▶ _EXERCISE PROMPT_
Whenever the word "cOff" appears in a line of the listing, copy that line.

▶ _GIVEN DATA_
-- ==== Sys2Proof/Machine/RegPage.lean ====
section
/-! DEFINITION. Writes of register fields that have no command of their own, under their access codes and guards (R8,
R640), writes of 64-bit registers (R55), and accesses of a width or place that R53 refuses. -/
namespace Sys2Proof.Machine
open Sys2Proof

/-! ### What a field accepts -/

/-- The value lies within what the field's description allows (R640). -/
def okVal : Ok → Nat → Bool
  | .any, _ => true
  | .range lo hi, v => decide (lo ≤ v) && decide (v ≤ hi)
  | .codes l, v => l.contains v
  | .align n, v => v % n == 0

/-- The valid codes of output field i+1 (R107). -/
def outCodes (i v : Nat) : Bool :=
  if i = 0 then v == 1 || v == 2 else if i = 1 then v == 3 || v == 4 else if i = 2 then v == 5 else v == 6

/-- The condition a chapter sets on a write of v to instance i of a field; `word` is the word or 64-bit value written. -/
def guardOk (s : State) (ini : Ini) (p i v word : Nat) (f : Fld) : Bool :=
  match f.guard with
  | .free => true
  | .perfSel => true
  | .bind => v == 0 || (List.range 8).all fun n => !mapsTo s n i || (List.range 4).all fun m => m == i || !mapsTo s n m
  | .fawnEn => v == 0 || (decide (0 < s.rd p R.fExit i) && decide (s.rd p R.fExit i < s.rd pgVpt R.divertDist i))
  | .chIdleOff => let c := s.chSt (p - pgCh 0); c == cIdle || c == cOff
  | .chOff => s.chSt (p - pgCh 0) == cOff
  | .qIdleOff => let c := s.qSt (p - pgPq 0); c == qIdle || c == qOff
  | .qOff => s.qSt (p - pgPq 0) == qOff
  | .ctxEn0 => !s.on p R.ctxEn
  | .inEn0 => !s.on p R.inEn
  | .outFmt => !s.on p R.ctxEn && outCodes i v
  | .pageOff => !s.on p R.enable
  | .pairOff => s.rd p R.qpState i == 0
  | .planeId => let st := s.rd p R.planeState i; st == 0 || st == 5 || (st == 3 && s.rd p R.planeRef i == 0)
  | .plFmt => v == 0 || (decide (1 ≤ bitsOf word 3 1) && decide (bitsOf word 3 1 ≤ 4))
  | .regionEn0 => !s.on p R.regEn i
  | .sclass => v == 0 || ini == .island || (v != 3 && isPart ini && iniPart s ini == 0)
  | .slotFree => s.plSlot (i / 4) (i % 4) == slFree
  | .slotIdle => s.rd p (slotF p R.slotState) i == slIdle
  | .sta0 => p == pgSta 0
  | .ld => s.load.isNone
  | .logRing =>
    let en := if f = R.logEn then v else s.rd p R.logEn
    let base := if f = R.logBase then v else s.rd p R.logBase
    en == 0 || decide (base + 64 * s.rd p R.logCount ≤ 2 ^ 64)

/-- Fields guarded by a state of their page that share their word with fields which may always be written: a write of the
word that leaves such a field as it is breaks no rule. -/
def sharesWord (f : Fld) : Bool := [R.autoRelease, R.pipeMask, R.tapSel, R.irEn, R.chMode, R.bind].contains f

/-- Instance i of a field is a register of a reserved Fawn slot, which ignores every write (R124, R154, R249). -/
def fawnReg (p i : Nat) (f : Fld) : Bool := isFawn p i && (R.tblSlot.map (slotF p)).contains f

/-- With AT_MODE = 0 a channel or queue holds no translation (R344). -/
def atModeWritten (s : State) (p : Nat) (f : Fld) : State :=
  if s.on p f then s
  else if pageKind p = some .ch then s.putChan (p - pgCh 0) { s.chan (p - pgCh 0) with trans := [] }
  else s.putPq (p - pgPq 0) { s.pq (p - pgPq 0) with trans := [] }

/-- What a write of instance i of a field brings about at once; `old` is the value before it. -/
def fieldHook (s : State) (p i old : Nat) (f : Fld) : State :=
  match f.hook with
  | .none => s
  | .msix => msixFlush s (p - pgHq 0)
  | .pwm => pwmWritten s i
  | .seed => s.putIntake (p - pgCtx 0) { s.intake (p - pgCtx 0) with seedWr := true }
  | .gold => calDone s p
  | .uartEn => uartOff s i
  | .wdEn => wdEnabled s old
  | .atMode => atModeWritten s p f

/-- A write of v to instance i of a field under its access code (R8, R47, R50, R639, R640): a refused value leaves the
field and sets PROG. -/
def writeField (s : State) (ini : Ini) (p : Nat) (f : Fld) (i v word : Nat) : State :=
  let old := s.rd p f i
  let v := if f.off = 0x018 then Nat.land v (errMask p) else v
  if f.own ∨ fawnReg p i f then s
  else match f.acc with
    | .ro => s
    | .wo => s
    | .rc => s
    | .w1c => s.wr p f (clrMask f.w old v) i
    | .w1s => s.wr p f (Nat.lor old v) i
    | _ =>
      if f.acc = .rwl ∧ unlocked s p = false then s
      else if ini = .island ∧ 0x100 ≤ p ∧ f.off = 0x080 ∧ f.guard ≠ .sclass then s
      else
        let rule := f.p0 && !p0Ok s ini || !okVal f.ok v
        let same := sharesWord f && v == old
        let free := guardOk s ini p i v word f
        let (bad, s) := if f.off < 0x080 ∧ rule = false then (false, s) else s.found p eProg (rule || (!free && !same))
        if bad ∨ free = false then s else
        let s := fieldHook (s.wr p f v i) p i old f
        if f.guard = .perfSel ∧ 0x0C < v then s.prog p else s

/-! ### Words and 64-bit registers -/

/-- The part of a word that belongs to instance i of a field. -/
def partOf (f : Fld) (i word : Nat) : Nat := word / 2 ^ (addrPos f i % 32) % 2 ^ f.w

/-- A field that takes part in the write hold: RW or RWL, 64 bits wide (R55). -/
def heldField (f : Fld) : Bool := f.q && (f.acc == .rw || f.acc == .rwl)

/-- Both halves of the 64-bit register at LO offset lo are written. -/
def writeQuad (s : State) (ini : Ini) (p lo v : Nat) : State :=
  ((wordFields s p lo).filter fun x => heldField x.1 && loWord x.1 x.2 == lo).foldl
    (fun s x => writeField s ini p x.1 x.2 (partOf x.1 x.2 v) v) s

def dropHold (s : State) (ini : Ini) (p : Nat) : State :=
  { s with holds := s.holds.filter fun h => !(h.page == p && h.ini == ini) }

/-- The low word of a 64-bit field is held (R55). -/
def putHold (s : State) (ini : Ini) (p off v : Nat) : State :=
  let s := dropHold s ini p
  { s with holds := s.holds ++ [(⟨p, ini, off, v⟩ : Hold)] }

/-- The LO offset of the RW or RWL 64-bit register that the word at off belongs to. -/
def heldQuad (s : State) (p off : Nat) : Option Nat :=
  ((wordFields s p off).find? fun x => heldField x.1).map fun x => loWord x.1 x.2

/-- A write of HI commits what the hold names, and is dropped with ACCESS otherwise (R55). -/
def writeHi (s : State) (ini : Ini) (p lo v : Nat) : State :=
  match s.holds.find? fun h => h.page == p && h.ini == ini && h.off == lo with
  | some h => writeQuad (dropHold s ini p) ini p lo (h.lo + v % 2 ^ 32 * 2 ^ 32)
  | none => s.raise p eAccess

/-- Pacing values outside the limits refuse the whole write (R295). -/
def paceBad (p off v : Nat) : Bool :=
  pageKind p == some .ch && off == 0x084 && bitOf v 16 &&
    !(decide (1 ≤ bitsOf v 5 0) && decide (bitsOf v 5 0 < bitsOf v 13 8) && decide (bitsOf v 13 8 ≤ 32))

/-- A channel or queue whose limits were rewritten issues what it now may (R295, R332). -/
def writeAfter (s : State) (p off : Nat) : State :=
  match pageKind p with
  | some .ch => if off = 0x080 ∨ off = 0x084 then chPump 33 s (p - pgCh 0) else s
  | some .pq => if off = 0x080 ∧ s.qSt (p - pgPq 0) = qRun then qGo s (p - pgPq 0) else s
  | _ => s

/-- The words of STA1 to STA3 at the place of STA0's push registers (R214): they read zero, and a write sets PROG. -/
def staHole (p off : Nat) : Bool :=
  pageKind p == some .sta && p != pgSta 0 && decide (0x100 ≤ off) && decide (off < 0x118)

/-- A write of one word: what its fields without a command of their own make of it (R8, R39, R42, R55). -/
def writeWord (s : State) (ini : Ini) (p off v : Nat) : State :=
  let s := if off = 0x020 ∧ ini ≠ .rotation then debugTouch s else s
  let fs := wordFields s p off
  if fs.isEmpty then s.raise p eAccess
  else if staHole p off then s.prog p
  else if paceBad p off v then s.prog p
  else match heldQuad s p off with
    | some lo => if lo = off then putHold s ini p lo (v % 2 ^ 32) else writeHi s ini p lo v
    | none =>
      writeAfter ((fs.filter fun x => !x.1.q).foldl (fun s x => writeField s ini p x.1 x.2 (partOf x.1 x.2 v) v) s) p off

/-- REGISTER_WRITE (R8, R55): `wide` is a write of 8 bytes, of both halves of a 64-bit register or of two words. -/
def execRegisterWrite (ini : Ini) (page off value : Nat) (wide : Bool) (s : State) : Result :=
  .next (
    if off % 4 ≠ 0 ∨ 4096 ≤ off ∨ (wide ∧ off % 8 ≠ 0) then s
    else if wide then
      match heldQuad s page off with
      | some lo =>
        if lo = off then regRow s ini page off fun s => writeQuad s ini page lo (value % 2 ^ 64)
        else
          let s := regRow s ini page off fun s => writeWord s ini page off (value % 2 ^ 32)
          regRow s ini page (off + 4) fun s => writeWord s ini page (off + 4) (value / 2 ^ 32 % 2 ^ 32)
      | none =>
        let s := regRow s ini page off fun s => writeWord s ini page off (value % 2 ^ 32)
        regRow s ini page (off + 4) fun s => writeWord s ini page (off + 4) (value / 2 ^ 32 % 2 ^ 32)
    else regRow s ini page off fun s => writeWord s ini page off (value % 2 ^ 32))

/-- WRITE_LO_HOLD (R55). -/
def execWriteLoHold (ini : Ini) (page off value : Nat) (s : State) : Result :=
  .next (
    if off % 4 ≠ 0 ∨ heldQuad s page off ≠ some off then s
    else regRow s ini page off fun s => if staHole page off then s.prog page else putHold s ini page off (value % 2 ^ 32))

/-- WRITE_HI_COMMIT (R55). -/
def execWriteHiCommit (ini : Ini) (page off value : Nat) (s : State) : Result :=
  .next (
    match heldQuad s page off with
    | some lo => if off % 4 = 0 ∧ lo + 4 = off then
        regRow s ini page off fun s => if staHole page off then s.prog page else writeHi s ini page lo value
      else s
    | none => s)

/-! ### Refused widths -/

def isFn : Ini → Bool
  | .fn _ => true
  | _ => false

/-- A transfer longer than 8 bytes or over the end of a page: Completer Abort, and ACCESS or a refused access (R53). -/
def completerAbort (s : State) (ini : Ini) (p off op : Nat) : State :=
  let s := if mayWrite s ini p (off / 4 * 4) then s.raise p eAccess else denyPage s ini p off op
  { s with reply := ⟨0, 1⟩ }

/-- A poisoned write to a BAR is dropped, and logged through AER (R409). -/
def poisonedTlp (s : State) : Ini → State
  | .fn n => (putFn s n { fnOf s n with aerPoison := true }).raise pgPci 10
  | _ => s

/-- ACCESS_FAULT (R53, R409): n bytes at byte offset off of a page; `poison` marks a poisoned write of any width. -/
def execAccessFault (ini : Ini) (page off n : Nat) (write poison : Bool) (s : State) : Result :=
  .next (
    if n = 0 ∨ 4096 ≤ off ∨ (poison = false ∧ (n = 4 ∨ n = 8) ∧ off % n = 0) then s
    else if busOk s ini = false then { s with reply := ⟨0, 2⟩ }
    else if poison then (if write ∧ isFn ini then { poisonedTlp (hostWake s ini) ini with reply := ⟨0, 3⟩ } else s)
    else if 8 < n ∨ 4096 < off + n then
      (if pageKind page = none then { s with reply := ⟨0, 1⟩ }
       else completerAbort (hostWake s ini) ini page off (if write then opWrite else opRead))
    else if write then
      regRow s ini page (off / 4 * 4) fun s => s.raise page eAccess
    else
      readRow s ini page (off / 4 * 4) fun s =>
        let v := if n < 4 ∧ off % 4 + n ≤ 4 then wordVal s ini page (off / 4 * 4) / 2 ^ (8 * (off % 4)) % 2 ^ (8 * n) else 0
        (v, s.raise page eAccess))

/-! ### BAR2 -/

/-- The pieces of a write are judged and served one by one; the first meets response r, and the answer is the status
of the last that failed. -/
def barWrites (t : Tag) : List (Nat × List Byte) → State → Resp → Nat → Nat × State
  | [], s, _, st => (st, s)
  | (a, bs) :: rest, s, r, st =>
    match tryWrite s t a bs r with
    | (.ok _, s) => barWrites t rest (perfWr s (pgHq t.init)) .ok st
    | (.denied _, s) => barWrites t rest (perfWr s (pgHq t.init)) .ok 3
    | (.timeout _, s) => barWrites t rest (perfWr s (pgHq t.init)) .ok 1
    | (.uncorr _, s) => barWrites t rest (perfWr s (pgHq t.init)) .ok 4

/-- The pieces of a read, likewise; a refused piece reads zero. -/
def barReads (t : Tag) : List (Nat × Nat) → State → Resp → List Byte → Nat × List Byte × State
  | [], s, _, acc => (0, acc, s)
  | (a, n) :: rest, s, r, acc =>
    match tryRead s t a n r [] with
    | (.ok bs, s) => barReads t rest (perfRd s (pgHq t.init) true) .ok (acc ++ bs)
    | (.denied _, s) => barReads t rest (perfRd s (pgHq t.init) false) .ok (acc ++ List.replicate n 0)
    | (.timeout _, s) => (1, acc, perfRd s (pgHq t.init) false)
    | (.uncorr _, s) => (4, acc, perfRd s (pgHq t.init) false)

/-- The bytes of a write, in pieces of at most one 64-byte line. -/
def bytePieces (a : Nat) (bs : List Byte) : List (Nat × List Byte) :=
  (linePieces a bs.length).map fun x => (x.1, (bs.drop (x.1 - a)).take x.2)

/-- BAR2_ACCESS (R28, R30, R31, R352, R409): up to 512 bytes; what the firewall refuses, a reserved offset among it, reads
zero or is dropped, and an access that the fabric abandons is completed with Completer Abort. -/
def execBar2Access (n : Nat) (write : Bool) (off len : Nat) (data : List Nat) (r : Resp) (poison : Bool) (s : State) :
    Result :=
  .next (
    if 8 ≤ n ∨ len = 0 ∨ 512 < len ∨ 0x10000000 < off + len then s
    else if busOk s (.fn n) = false then { s with reply := ⟨0, 2⟩ }
    else
      let s := hostWake s (.fn n)
      let t := tagIni s (.fn n)
      if poison ∧ write then { poisonedTlp s (.fn n) with reply := ⟨0, 3⟩ }
      else if write then
        let bs : List Byte := (List.range len).map fun i => BitVec.ofNat 8 (data.getD i 0)
        let (st, s) := barWrites t (bytePieces off bs) s r 0
        { s with reply := ⟨0, st⟩ }
      else
        let (st, bs, s) := barReads t (linePieces off len) s r []
        { s with reply := ⟨if st = 0 then fromLe bs else 0, st⟩ })

end Sys2Proof.Machine
end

▶ _ANSWER TO THIS EXERCISE_
  | .chIdleOff => let c := s.chSt (p - pgCh 0); c == cIdle || c == cOff
  | .chOff => s.chSt (p - pgCh 0) == cOff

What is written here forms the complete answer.